Deficit of iHS and nSL sweep signals at mendelian disease genes.

The figure shows the averaged whole enrichment curves and their averaged confidence intervals from the bootstrap test, averaged over both iHS and nSL sweep ranks, and over all the populations from each continent (Materials and methods). The y-axis represents the relative sweep enrichment at disease genes, calculated as the number of disease genes in putative sweeps, divided by the number of control non-disease genes in putative sweeps. The gray areas are the 95% confidence interval for this ratio. The number of genes in putative sweeps is measured for varying sweep rank thresholds. For example, at the top 100 rank threshold, the relative enrichment is the number of disease genes within the top 100 genes with the strongest sweep signals (either according to iHS or nSL), divided by the number of control non-disease genes within the top 100 genes with the strongest sweep signals.
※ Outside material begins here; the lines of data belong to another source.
-- ==== Sys2Proof/Machine/Crown.lean ====
section
/-! DEFINITION. The Crown: the start of the package (R87 to R92), thermal and power states (R12, R101, R102), debug
(R99, R100, R103 to R105, R390), tampering and quarantine (R90, R106), and function-level resets (R408, R409). -/

namespace Sys2Proof.Machine

def State.modCrown (s : State) (f : Crown → Crown) : State := { s with crown := f s.crown }

def State.log (s : State) (e : LogEv) : State := s.modCrown fun c => { c with log := c.log ++ [e] }

/-! ## Images (R88, R89) -/

def imgPrefix (kind : Nat) : List Byte :=
  match kind with
  | 1 => asciiBytes "BYRAL-FIRSTSTG-1"
  | 2 => asciiBytes "BYRAL-RECOVERY-1"
  | 3 => asciiBytes "BYRAL-REEDFW-V01"
  | _ => asciiBytes "BYRAL-DRAMTRN-01"

/-- The SHA-512 digest of an image's header and body (R89). -/
def imageDigest (bs : List Byte) : List Byte := sha512 (bs.take (64 + rd (ofBytes bs) 8 8))

/-- R89: an image verifies: its security version. -/
def imageOk (kind sec : Nat) (bs : List Byte) : Option Nat :=
  let b := ofBytes bs
  let body := rd b 8 8
  let sig := 64 + body
  let digest := imageDigest bs
  let svn := rd b 0x11 1
  if rd b 0 8 == 0x474D494C41525942 && body % 256 == 0 && decide (sig ≤ 2 ^ 24) && decide (sig + 4096 ≤ bs.length) && rd b 0x10 1 == kind &&
      (rsvd b 0x12 46).isEmpty && (sigBad b sig).isEmpty && bytesAt b (sig + 0x20) 64 == digest &&
      sigFail Config.imageKeys sec b (sig + 8) (sig + 0x60) (imgPrefix kind ++ digest) == 0 &&
      (2 < kind || decide (Config.minSvn kind ≤ svn)) then some svn else none

/-! ## Clearing a die (R12, R378, R408) -/

/-- R97, R98, R101: a function's sessions and link keys are gone. -/
def closeFn (f : HostFn) : HostFn := { f with session := none, finished := false, keyPub := 0, ide := [] }

/-- A lane's block is cleared with no fallback, and its release ends KILLED. -/
def clearKilled (s : State) (lane : Nat) : State :=
  match (s.lane lane).rel with
  | none => s
  | some _ =>
    if (s.lane lane).retired then s
    else
      let s := s.modLane lane fun l => { l with rel := l.rel.map fun r => { r with killed := true } }
      let kept := retireRec s lane 1 false
      endCleared (clearBlock s lane) lane 1 kept

/-- Every block of a die, running, stopped or queued, is cleared. -/
def clearDie (s : State) (die : Nat) : State :=
  let s := (s.elastics.filter fun x => dieOf x.entry.lane == die).foldl (fun s x => discardElastic s x false) s
  (List.range 64).foldl (fun s k => clearKilled s (die * 64 + k)) s

/-- R94: the data keys of the active table set are erased and fresh ones drawn, or none. -/
def newKeys (s : State) : State :=
  let s := { s with keyGens := s.keyGens + 1 }
  { s with tset := s.tset.map fun (t : TSet) => { t with keyGen := s.keyGens } }

/-- R101, R102: what an unpowered die or domain held is gone: its addresses read as memory that nothing has written. -/
def dropMem (s : State) (lo hi : Nat) : State := { s with mem := memDrop s.mem lo hi }

/-- R102: every memory-and-link domain loses its supply. -/
def dramOff (s : State) : State := { dropMem s 0 (2 ^ 35 * 4) with memOff := true, tags := [], lineKeys := [], selfRefresh := false }

/-- R101, R102: the channels are in self-refresh only while every live die is in PARK. -/
def unrefresh (s : State) : State :=
  { s with selfRefresh := s.selfRefresh && s.live.all fun x => (s.die x).power == .park }

/-- A die stops for good: its blocks cleared, its sessions closed, a D2 grant that waited refused (R104). -/
def dieGone (s : State) (die : Nat) (p : Power) : State :=
  let s := clearDie s die
  let s := if s.crown.d2Pending.any (·.1 == die) then
      (s.log (.tokenRefused 5)).modCrown fun c => { c with d2Pending := c.d2Pending.filter (·.1 != die) }
    else s
  let s := s.modDie die fun d => { d with power := p, powerReq := none, waking := false, lost := true, debug := 0, d1 := false, trace := [] }
  let s := if p = .off then dropMem s (bufBase die) (bufBase die + 2 ^ 40) else s
  let s := { s with fns := tblPut s.fns die (closeFn (tblGet {} s.fns die)) }
  let s := unrefresh s
  if s.live.all fun d => (s.die d).power == .off then newKeys s else s

/-! ## Quarantine (R90, R106) -/

/-- R90: every compute die to OFF with its domain, every key erased, sessions closed, and recovery firmware verified by
PD1's Crown. -/
def quarantine (s : State) : State :=
  let s := s.log .quarantine
  let s := (List.range 4).foldl (fun s d => dieGone s d .off) s
  let s := dramOff (newKeys { s with fns := s.fns.map fun (y : Nat × HostFn) => (y.1, closeFn y.2) })
  s.modCrown fun c => { c with sec := 3, crownDebug := 0, d2Pending := [], attest := false, up := c.pd1Ok && (imageOk 2 0 c.recovery).isSome }

/-- R106. -/
def execTamper (s : State) : Res := .next (quarantine (s.modCrown fun c => { c with tamper := true }))

/-- R89: the security version of an image of kind 3 or 4 is recorded in the Crown log. -/
def logSvn (s : State) (kind svn : Nat) : State := if 2 < kind then s.log (.imageSvn kind svn) else s

/-- R90: an image that the recovery firmware receives is judged with the FIELD pairs; a first stage goes to slot A
(DESIGN CHOICE, log 122). -/
def execRecoveryImage (kind : Nat) (bytes : List Byte) (s : State) : Res :=
  match imageOk kind 0 bytes with
  | some svn =>
    if s.crown.sec = 3 && s.crown.up && (kind = 1 || kind = 3) then
      .next ((logSvn s kind svn).modCrown fun c =>
        { c with slotA := if kind = 1 then bytes else c.slotA, firmware := if kind = 3 then bytes else c.firmware, rebootAsked := true })
    else .next s
  | none => .next s

/-- R87. -/
def execLifecycleFuseBlow (s : State) : Res := .next (s.modCrown fun c => { c with lifecycleBlown := true })

/-! ## Debug tokens (R88, R99, R100, R103) -/

/-- R100: a token's signatures and identity hold. Its length and its reserved bits other than DIEMASK's are checked too
(DESIGN CHOICE, log 123). -/
def tokenSigned (sec : Nat) (bs : List Byte) : Bool :=
  let b := ofBytes bs
  rd b 0 8 == 0x4742444C41525942 && (rsvd b 0x0C 4).isEmpty && (rsvd b 0xDAD 3).isEmpty && rd b 0x0B 1 < 2 &&
    bs.length == 0xDB0 && bytesAt b 0x10 64 == idHash &&
    sigFail Config.debugKeys sec b 0x70 0x80 (asciiBytes "BYRAL-DEBUGTOK-1" ++ sha512 (bytesAt b 0 0x80)) == 0

/-- R87, R100: the service token in boot flash passes; its DIEMASK is ignored. -/
def serviceOk (bs : List Byte) : Bool :=
  let b := ofBytes bs
  tokenSigned 0 bs && rd b 8 1 == 0 && rd b 9 1 == 1 && rd b 0x0B 1 == 0 && rd b 0x50 32 == 0

/-- R103: a cell admits a level. -/
def cellOk (sec level : Nat) (p : Power) : Bool :=
  match sec, level, p with
  | 3, 1, .off => true
  | 3, _, _ => false
  | 2, 3, _ => true
  | _, 3, _ => false
  | _, _, .off | _, _, .reset => false
  | 2, _, _ => true
  | _, 1, _ => true
  | _, _, .park => false
  | _, _, _ => true

/-- The power state in which a die is judged: a die mapped out at start counts as OFF. -/
def judgedPower (s : State) (die : Nat) : Power := if s.crown.mapped && !s.crown.live.testBit die then .off else (s.die die).power

/-- R103: a request wakes a parked die to HOLD in DEVELOPMENT; the channels leave self-refresh with it (R102). -/
def wakeDie (s : State) (die : Nat) : State :=
  let d := s.die die
  if d.power = .park && s.crown.sec = 2 then unrefresh (s.setDie die { d with power := .hold }) else s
We use genes ranked by iHS or nSL using 200 kb windows, since 200 kb is the intermediate size of all the window sizes we use (50 kb, for the smallest, 1000 kb for the largest; see Materials and methods). (A) Africa, average over the ESN, GWD, LWK, MSL, and YRI populations from the 1000 Genomes Project. (B) East Asia, average over the CDX, CHB, CHS, JPT, and KHV populations. (C) Europe, average over the CEU, FIN, GBR, IBS, and TSI populations.

Figure 4 with 1 supplement
A stronger sweep deficit at disease genes in Africa than in East Asia and Europe.
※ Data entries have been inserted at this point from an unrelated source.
/-- What an entry that only sends results and clears FRESH bits leaves unchanged. Everything outside the lane under
way and its core stays; in the lane only the results in flight change; in the core no element, memory, accumulator,
barrier, timed list or owner changes; an edge latch keeps its value, and its FRESH bit falls only where an entry with
HOLD = 1 names it (R183). -/
structure OnlySends (s t : State) (h : Hdr) (srcs : List Src) : Prop where
  rest : t = { s with lanes := t.lanes, cores := t.cores, nextId := t.nextId }
  bytes : ∀ a, memGet t.mem a = memGet s.mem a
  lanes : ∀ l, l ≠ lane0 s → t.lane l = s.lane l
  own : t.lane (lane0 s) = { s.lane (lane0 s) with flights := (t.lane (lane0 s)).flights }
  cores : ∀ c, c ≠ core0 s → t.core c = s.core c
  core : t.core (core0 s) = { s.core (core0 s) with
    north := (t.core (core0 s)).north, south := (t.core (core0 s)).south, gens := (t.core (core0 s)).gens, ports := (t.core (core0 s)).ports }
  gens : ∀ r, (t.core (core0 s)).gen r = { (s.core (core0 s)).gen r with latch := ((t.core (core0 s)).gen r).latch }
  ports : ∀ r, (t.core (core0 s)).port r = { (s.core (core0 s)).port r with latch := ((t.core (core0 s)).port r).latch }
  edges : ∀ u dir, (edgeLatch (t.core (core0 s)) u dir).val = (edgeLatch (s.core (core0 s)) u dir).val
  stays : ∀ dir, dir < 4 → (h.hold = false ∨ ¬ Names srcs dir ∨ edgeUnit (s.core (core0 s)) (slotOf (lane0 s)) s.cur.unit dir = false) →
    edgeLatch (t.core (core0 s)) s.cur.unit dir = edgeLatch (s.core (core0 s)) s.cur.unit dir
  falls : ∀ dir, dir < 4 → h.hold = true → Names srcs dir →
    edgeUnit (s.core (core0 s)) (slotOf (lane0 s)) s.cur.unit dir = true →
    (edgeLatch (t.core (core0 s)) s.cur.unit dir).fresh = false

/-- One result more is in flight: due `lat` counter cycles on (R184, R187), raising these flags when it lands. -/
def Sends (s t : State) (lat : Nat) (x : Land) (nf tf : Nat) : Prop :=
  ∃ f : Flight, (t.lane (lane0 s)).flights = (s.lane (lane0 s)).flights ++ [f] ∧ f.due = (s.lane (lane0 s)).pos + lat ∧
    f.land = x ∧ f.nflags = nf ∧ f.tflags = tf ∧ f.unit = s.cur.unit ∧ f.entry = s.cur.idx

/-- No result more is in flight. -/
def SendsNone (s t : State) : Prop := (t.lane (lane0 s)).flights = (s.lane (lane0 s)).flights

/-- A byte of flags is the union of what the executing lanes raise. -/
def UnionOf (s : State) (h : Hdr) (n : Nat) (nf : Nat) (raised : Nat → Nat) : Prop :=
  ∀ b, nf.testBit b = true ↔ ∃ j, j < n ∧ guardBit (s.myGuard h) j = true ∧ (raised j).testBit b = true

/-- The result an element entry sends to its destination (R62, R185 to R189): lanes of width `w`, those under `g`
written with `val`, in every plane of the drone width `plane`, with the tag given. -/
structure Result (s t : State) (lat w : Nat) (d : Dst) (g : Nat → Bool) (val : Nat → Nat) (tag : Bool)
    (plane : Nat → Nat → Nat) (nf tf : Nat) (x : Land) (mask bits : V128) (planes : List (Nat × V128)) : Prop where
  sent : Sends s t lat x nf tf
  land : x = .elem s.cur.unit (dstOf s.myLane.base d).1 (dstOf s.myLane.base d).2 mask (some bits) (some tag) planes
  masked : ∀ j, j < laneCount w → laneOfV w mask j = if g j then 2 ^ w - 1 else 0
  lanes : ∀ j, j < laneCount w → g j = true → laneOfV w bits j = val j
  which : planes.map Prod.fst = planeNums s.myLane.width
  tangents : ∀ p v, (p, v) ∈ planes → ∀ j, j < laneCount w → g j = true → laneOfV w v j = plane p j

/-- An element entry as the statements see it: the instruction, its header, type, destination, sources and tag
expectation, and its latency. -/
structure Entry1 where
  i : Instr
  h : Hdr
  ty : ITy
  d : Dst
  srcs : List Src
  tag : TagExp
  lat : Nat

def of1 (k : OpI1 → Instr) (o : OpI1) (lat : Nat) : Entry1 := ⟨k o, o.h, o.ty, o.d, [o.a], o.tag, lat⟩
def of2 (k : OpI2 → Instr) (o : OpI2) (lat : Nat) : Entry1 := ⟨k o, o.h, o.ty, o.d, [o.a, o.b], o.tag, lat⟩
def of3 (k : OpI3 → Instr) (o : OpI3) (lat : Nat) : Entry1 := ⟨k o, o.h, o.ty, o.d, [o.a, o.b, o.c], o.tag, lat⟩

/-- Lane `j` of the source numbered `k`. -/
def Entry1.arg (e : Entry1) (s : State) (k j : Nat) : Nat :=
  laneOfV e.ty.width (readI s e.ty (e.srcs.getD k .L)).bits j

/-- The same under the type's signedness. -/
def Entry1.num (e : Entry1) (s : State) (k j : Nat) : Int := valOf e.ty (e.arg s k j)

def Entry1.vals (e : Entry1) (s : State) : List Val := e.srcs.map (readI s e.ty)

/-- A tangent that some executing lane reads is not zero (R250), lane `j` reading the lanes `reads j`. -/
def Entry1.Cuts (e : Entry1) (s : State) (reads : Nat → Nat → Prop) : Prop :=
  ∃ j i, j < laneCount e.ty.width ∧ i < laneCount e.ty.width ∧ guardBit (s.myGuard e.h) j = true ∧ reads j i ∧
    ∃ v ∈ e.vals s, ∃ p ∈ planeNums s.myLane.width, laneOfV e.ty.width (v.plane p) i ≠ 0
The figure shows the observed sweep enrichment/deficit score used to measure the false positive risk (FPR) in the real genome (red line), compared to the expected null distribution of the score estimated with block-randomized genomes (5000 block-randomized genomes in Africa, 1000 in East Asia and Europe; Materials and methods). The FPR score is based on summing the difference between the number of genes in sweeps at disease genes and the number of genes in sweeps in control genes, over both iHS and nSL, and different window sizes (Materials and methods). (A) FPR score in Africa, estimated summing over the ESN, GWD, LWK, MSL, and YRI populations from the 1000 Genomes Project. (B) FPR score in East Asia, estimated summing over the CDX, CHB, CHS, JPT, and KHV populations. (C) FPR score in Europe, summing over the CEU, FIN, GBR, IBS, and TSI populations.

Figure 4—figure supplement 1
FPR with or without controlling for GERP.

(A) All disease genes without controlling for GERP. (B) Disease genes in low recombination regions and with many disease variants, without controlling for GERP. (C) All disease genes, controlling for GERP. (D) Disease genes in low recombination regions and with many disease variants, controlling for GERP.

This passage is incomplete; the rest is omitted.